| Brief |
Copy out all the entries exactly.

[Stored items]
::::

theorem State.hbmCorrected_kept {s₀ s : State} {family ch off : Nat} (hk : Kept s₀ s) : Kept s₀ ((State.hbmCorrected s family ch off)) := by
  unfold State.hbmCorrected
  repeat' first
    | with_reducible assumption
    | ((try lift_lets -underBinder); intro x; clear_value (hx : x = _); refine Kept.cut (a := s₀) hx ?_ (fun hk' => ?_); rotate_left; clear hx; rotate_right)
    | ((try lift_lets -underBinder); intro x)
    | with_reducible apply State.report_kept
    | with_reducible apply State.hbmRowSpare_kept
    | (with_reducible apply Kept.of_eq2; with_reducible assumption)
    | (with_reducible apply Kept.of_eq3; with_reducible assumption)
    | (with_reducible apply Kept.of_eq4; with_reducible assumption)
    | with_reducible apply Kept.foldl
    | with_reducible apply Kept.foldl₁
    | with_reducible apply Kept.foldl₂
    | with_reducible apply Kept.foldl₃
    | exact id
    | exact List.Subset.refl _
    | split
    | dsimp +zetaDelta -zeta only
    | with_reducible apply Kept.frame
    | intro _
    | dsimp only

theorem State.hbmUncorrectable_kept {s₀ s : State} {ch off : Nat} (hk : Kept s₀ s) : Kept s₀ ((State.hbmUncorrectable s ch off)) := by
  unfold State.hbmUncorrectable
  repeat' first
    | with_reducible assumption
    | ((try lift_lets -underBinder); intro x; clear_value (hx : x = _); refine Kept.cut (a := s₀) hx ?_ (fun hk' => ?_); rotate_left; clear hx; rotate_right)
    | ((try lift_lets -underBinder); intro x)
    | with_reducible apply State.report_kept
    | with_reducible apply State.hbmRowSpare_kept
    | with_reducible apply State.markHbm_kept
    | (with_reducible apply Kept.of_eq2; with_reducible assumption)
    | (with_reducible apply Kept.of_eq3; with_reducible assumption)
    | (with_reducible apply Kept.of_eq4; with_reducible assumption)
    | with_reducible apply Kept.foldl
    | with_reducible apply Kept.foldl₁
    | with_reducible apply Kept.foldl₂
    | with_reducible apply Kept.foldl₃
    | exact id
    | exact List.Subset.refl _
    | split
    | dsimp +zetaDelta -zeta only
    | with_reducible apply Kept.frame
    | intro _
    | dsimp only

theorem State.recover_kept {s₀ s : State} {f i : Nat} (hk : Kept s₀ s) : Kept s₀ ((State.recover s f i)) := by
  unfold State.recover
  repeat' first
    | with_reducible assumption
    | ((try lift_lets -underBinder); intro x; clear_value (hx : x = _); refine Kept.cut (a := s₀) hx ?_ (fun hk' => ?_); rotate_left; clear hx; rotate_right)
    | ((try lift_lets -underBinder); intro x)
    | with_reducible apply State.set_kept
    | (with_reducible apply Kept.of_eq2; with_reducible assumption)
    | (with_reducible apply Kept.of_eq3; with_reducible assumption)
    | (with_reducible apply Kept.of_eq4; with_reducible assumption)
    | with_reducible apply Kept.foldl
    | with_reducible apply Kept.foldl₁
    | with_reducible apply Kept.foldl₂
    | with_reducible apply Kept.foldl₃
    | exact id
    | exact List.Subset.refl _
    | split
    | dsimp +zetaDelta -zeta only
    | with_reducible apply Kept.frame
    | intro _
    | dsimp only

theorem State.takeInjection_kept {s₀ s : State} {target inst : Nat} (hk : Kept s₀ s) : Kept s₀ ((State.takeInjection s target inst).2) := by
  unfold State.takeInjection
  repeat' first
    | with_reducible assumption
    | ((try lift_lets -underBinder); intro x; clear_value (hx : x = _); refine Kept.cut (a := s₀) hx ?_ (fun hk' => ?_); rotate_left; clear hx; rotate_right)
    | ((try lift_lets -underBinder); intro x)
    | with_reducible apply State.set_kept
    | (with_reducible apply Kept.of_eq2; with_reducible assumption)
    | (with_reducible apply Kept.of_eq3; with_reducible assumption)
    | (with_reducible apply Kept.of_eq4; with_reducible assumption)
    | with_reducible apply Kept.foldl
    | with_reducible apply Kept.foldl₁
    | with_reducible apply Kept.foldl₂
    | with_reducible apply Kept.foldl₃
    | exact id
    | exact List.Subset.refl _
    | split
    | dsimp +zetaDelta -zeta only
    | with_reducible apply Kept.frame
    | intro _
    | dsimp only

theorem State.beginReset_kept {s₀ s : State} {e : Nat} (hk : Kept s₀ s) : Kept s₀ ((State.beginReset s e)) := by
  unfold State.beginReset
  repeat' first
    | with_reducible assumption
    | ((try lift_lets -underBinder); intro x; clear_value (hx : x = _); refine Kept.cut (a := s₀) hx ?_ (fun hk' => ?_); rotate_left; clear hx; rotate_right)
    | ((try lift_lets -underBinder); intro x)
    | with_reducible apply State.fence_kept
    | (with_reducible apply Kept.of_eq2; with_reducible assumption)
    | (with_reducible apply Kept.of_eq3; with_reducible assumption)
    | (with_reducible apply Kept.of_eq4; with_reducible assumption)
    | with_reducible apply Kept.foldl
    | with_reducible apply Kept.foldl₁
    | with_reducible apply Kept.foldl₂
    | with_reducible apply Kept.foldl₃
    | exact id
    | exact List.Subset.refl _
    | split
    | dsimp +zetaDelta -zeta only
    | with_reducible apply Kept.frame
    | intro _
    | dsimp only

theorem State.resetError_kept {s₀ s : State} {code : Nat} (hk : Kept s₀ s) : Kept s₀ ((State.resetError s code)) := by
  unfold State.resetError
  repeat' first
    | with_reducible assumption
    | ((try lift_lets -underBinder); intro x; clear_value (hx : x = _); refine Kept.cut (a := s₀) hx ?_ (fun hk' => ?_); rotate_left; clear hx; rotate_right)
    | ((try lift_lets -underBinder); intro x)
    | with_reducible apply State.setAll_kept
    | (with_reducible apply Kept.of_eq2; with_reducible assumption)
    | (with_reducible apply Kept.of_eq3; with_reducible assumption)
    | (with_reducible apply Kept.of_eq4; with_reducible assumption)
    | with_reducible apply Kept.foldl
    | with_reducible apply Kept.foldl₁
    | with_reducible apply Kept.foldl₂
    | with_reducible apply Kept.foldl₃
    | exact id
    | exact List.Subset.refl _
    | split
    | dsimp +zetaDelta -zeta only
    | with_reducible apply Kept.frame
    | intro _
    | dsimp only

::::

| Result below |
theorem State.hbmCorrected_kept {s₀ s : State} {family ch off : Nat} (hk : Kept s₀ s) : Kept s₀ ((State.hbmCorrected s family ch off)) := by
  unfold State.hbmCorrected
  repeat' first
    | with_reducible assumption
    | ((try lift_lets -underBinder); intro x; clear_value (hx : x = _); refine Kept.cut (a := s₀) hx ?_ (fun hk' => ?_); rotate_left; clear hx; rotate_right)
    | ((try lift_lets -underBinder); intro x)
    | with_reducible apply State.report_kept
    | with_reducible apply State.hbmRowSpare_kept
    | (with_reducible apply Kept.of_eq2; with_reducible assumption)
    | (with_reducible apply Kept.of_eq3; with_reducible assumption)
    | (with_reducible apply Kept.of_eq4; with_reducible assumption)
    | with_reducible apply Kept.foldl
    | with_reducible apply Kept.foldl₁
    | with_reducible apply Kept.foldl₂
    | with_reducible apply Kept.foldl₃
    | exact id
    | exact List.Subset.refl _
    | split
    | dsimp +zetaDelta -zeta only
    | with_reducible apply Kept.frame
    | intro _
    | dsimp only

theorem State.hbmUncorrectable_kept {s₀ s : State} {ch off : Nat} (hk : Kept s₀ s) : Kept s₀ ((State.hbmUncorrectable s ch off)) := by
  unfold State.hbmUncorrectable
  repeat' first
    | with_reducible assumption
    | ((try lift_lets -underBinder); intro x; clear_value (hx : x = _); refine Kept.cut (a := s₀) hx ?_ (fun hk' => ?_); rotate_left; clear hx; rotate_right)
    | ((try lift_lets -underBinder); intro x)
    | with_reducible apply State.report_kept
    | with_reducible apply State.hbmRowSpare_kept
    | with_reducible apply State.markHbm_kept
    | (with_reducible apply Kept.of_eq2; with_reducible assumption)
    | (with_reducible apply Kept.of_eq3; with_reducible assumption)
    | (with_reducible apply Kept.of_eq4; with_reducible assumption)
    | with_reducible apply Kept.foldl
    | with_reducible apply Kept.foldl₁
    | with_reducible apply Kept.foldl₂
    | with_reducible apply Kept.foldl₃
    | exact id
    | exact List.Subset.refl _
    | split
    | dsimp +zetaDelta -zeta only
    | with_reducible apply Kept.frame
    | intro _
    | dsimp only

theorem State.recover_kept {s₀ s : State} {f i : Nat} (hk : Kept s₀ s) : Kept s₀ ((State.recover s f i)) := by
  unfold State.recover
  repeat' first
    | with_reducible assumption
    | ((try lift_lets -underBinder); intro x; clear_value (hx : x = _); refine Kept.cut (a := s₀) hx ?_ (fun hk' => ?_); rotate_left; clear hx; rotate_right)
    | ((try lift_lets -underBinder); intro x)
    | with_reducible apply State.set_kept
    | (with_reducible apply Kept.of_eq2; with_reducible assumption)
    | (with_reducible apply Kept.of_eq3; with_reducible assumption)
    | (with_reducible apply Kept.of_eq4; with_reducible assumption)
    | with_reducible apply Kept.foldl
    | with_reducible apply Kept.foldl₁
    | with_reducible apply Kept.foldl₂
    | with_reducible apply Kept.foldl₃
    | exact id
    | exact List.Subset.refl _
    | split
    | dsimp +zetaDelta -zeta only
    | with_reducible apply Kept.frame
    | intro _
    | dsimp only

theorem State.takeInjection_kept {s₀ s : State} {target inst : Nat} (hk : Kept s₀ s) : Kept s₀ ((State.takeInjection s target inst).2) := by
  unfold State.takeInjection
  repeat' first
    | with_reducible assumption
    | ((try lift_lets -underBinder); intro x; clear_value (hx : x = _); refine Kept.cut (a := s₀) hx ?_ (fun hk' => ?_); rotate_left; clear hx; rotate_right)
    | ((try lift_lets -underBinder); intro x)
    | with_reducible apply State.set_kept
    | (with_reducible apply Kept.of_eq2; with_reducible assumption)
    | (with_reducible apply Kept.of_eq3; with_reducible assumption)
    | (with_reducible apply Kept.of_eq4; with_reducible assumption)
    | with_reducible apply Kept.foldl
    | with_reducible apply Kept.foldl₁
    | with_reducible apply Kept.foldl₂
    | with_reducible apply Kept.foldl₃
    | exact id
    | exact List.Subset.refl _
    | split
    | dsimp +zetaDelta -zeta only
    | with_reducible apply Kept.frame
    | intro _
    | dsimp only

theorem State.beginReset_kept {s₀ s : State} {e : Nat} (hk : Kept s₀ s) : Kept s₀ ((State.beginReset s e)) := by
  unfold State.beginReset
  repeat' first
    | with_reducible assumption
    | ((try lift_lets -underBinder); intro x; clear_value (hx : x = _); refine Kept.cut (a := s₀) hx ?_ (fun hk' => ?_); rotate_left; clear hx; rotate_right)
    | ((try lift_lets -underBinder); intro x)
    | with_reducible apply State.fence_kept
    | (with_reducible apply Kept.of_eq2; with_reducible assumption)
    | (with_reducible apply Kept.of_eq3; with_reducible assumption)
    | (with_reducible apply Kept.of_eq4; with_reducible assumption)
    | with_reducible apply Kept.foldl
    | with_reducible apply Kept.foldl₁
    | with_reducible apply Kept.foldl₂
    | with_reducible apply Kept.foldl₃
    | exact id
    | exact List.Subset.refl _
    | split
    | dsimp +zetaDelta -zeta only
    | with_reducible apply Kept.frame
    | intro _
    | dsimp only

theorem State.resetError_kept {s₀ s : State} {code : Nat} (hk : Kept s₀ s) : Kept s₀ ((State.resetError s code)) := by
  unfold State.resetError
  repeat' first
    | with_reducible assumption
    | ((try lift_lets -underBinder); intro x; clear_value (hx : x = _); refine Kept.cut (a := s₀) hx ?_ (fun hk' => ?_); rotate_left; clear hx; rotate_right)
    | ((try lift_lets -underBinder); intro x)
    | with_reducible apply State.setAll_kept
    | (with_reducible apply Kept.of_eq2; with_reducible assumption)
    | (with_reducible apply Kept.of_eq3; with_reducible assumption)
    | (with_reducible apply Kept.of_eq4; with_reducible assumption)
    | with_reducible apply Kept.foldl
    | with_reducible apply Kept.foldl₁
    | with_reducible apply Kept.foldl₂
    | with_reducible apply Kept.foldl₃
    | exact id
    | exact List.Subset.refl _
    | split
    | dsimp +zetaDelta -zeta only
    | with_reducible apply Kept.frame
    | intro _
    | dsimp only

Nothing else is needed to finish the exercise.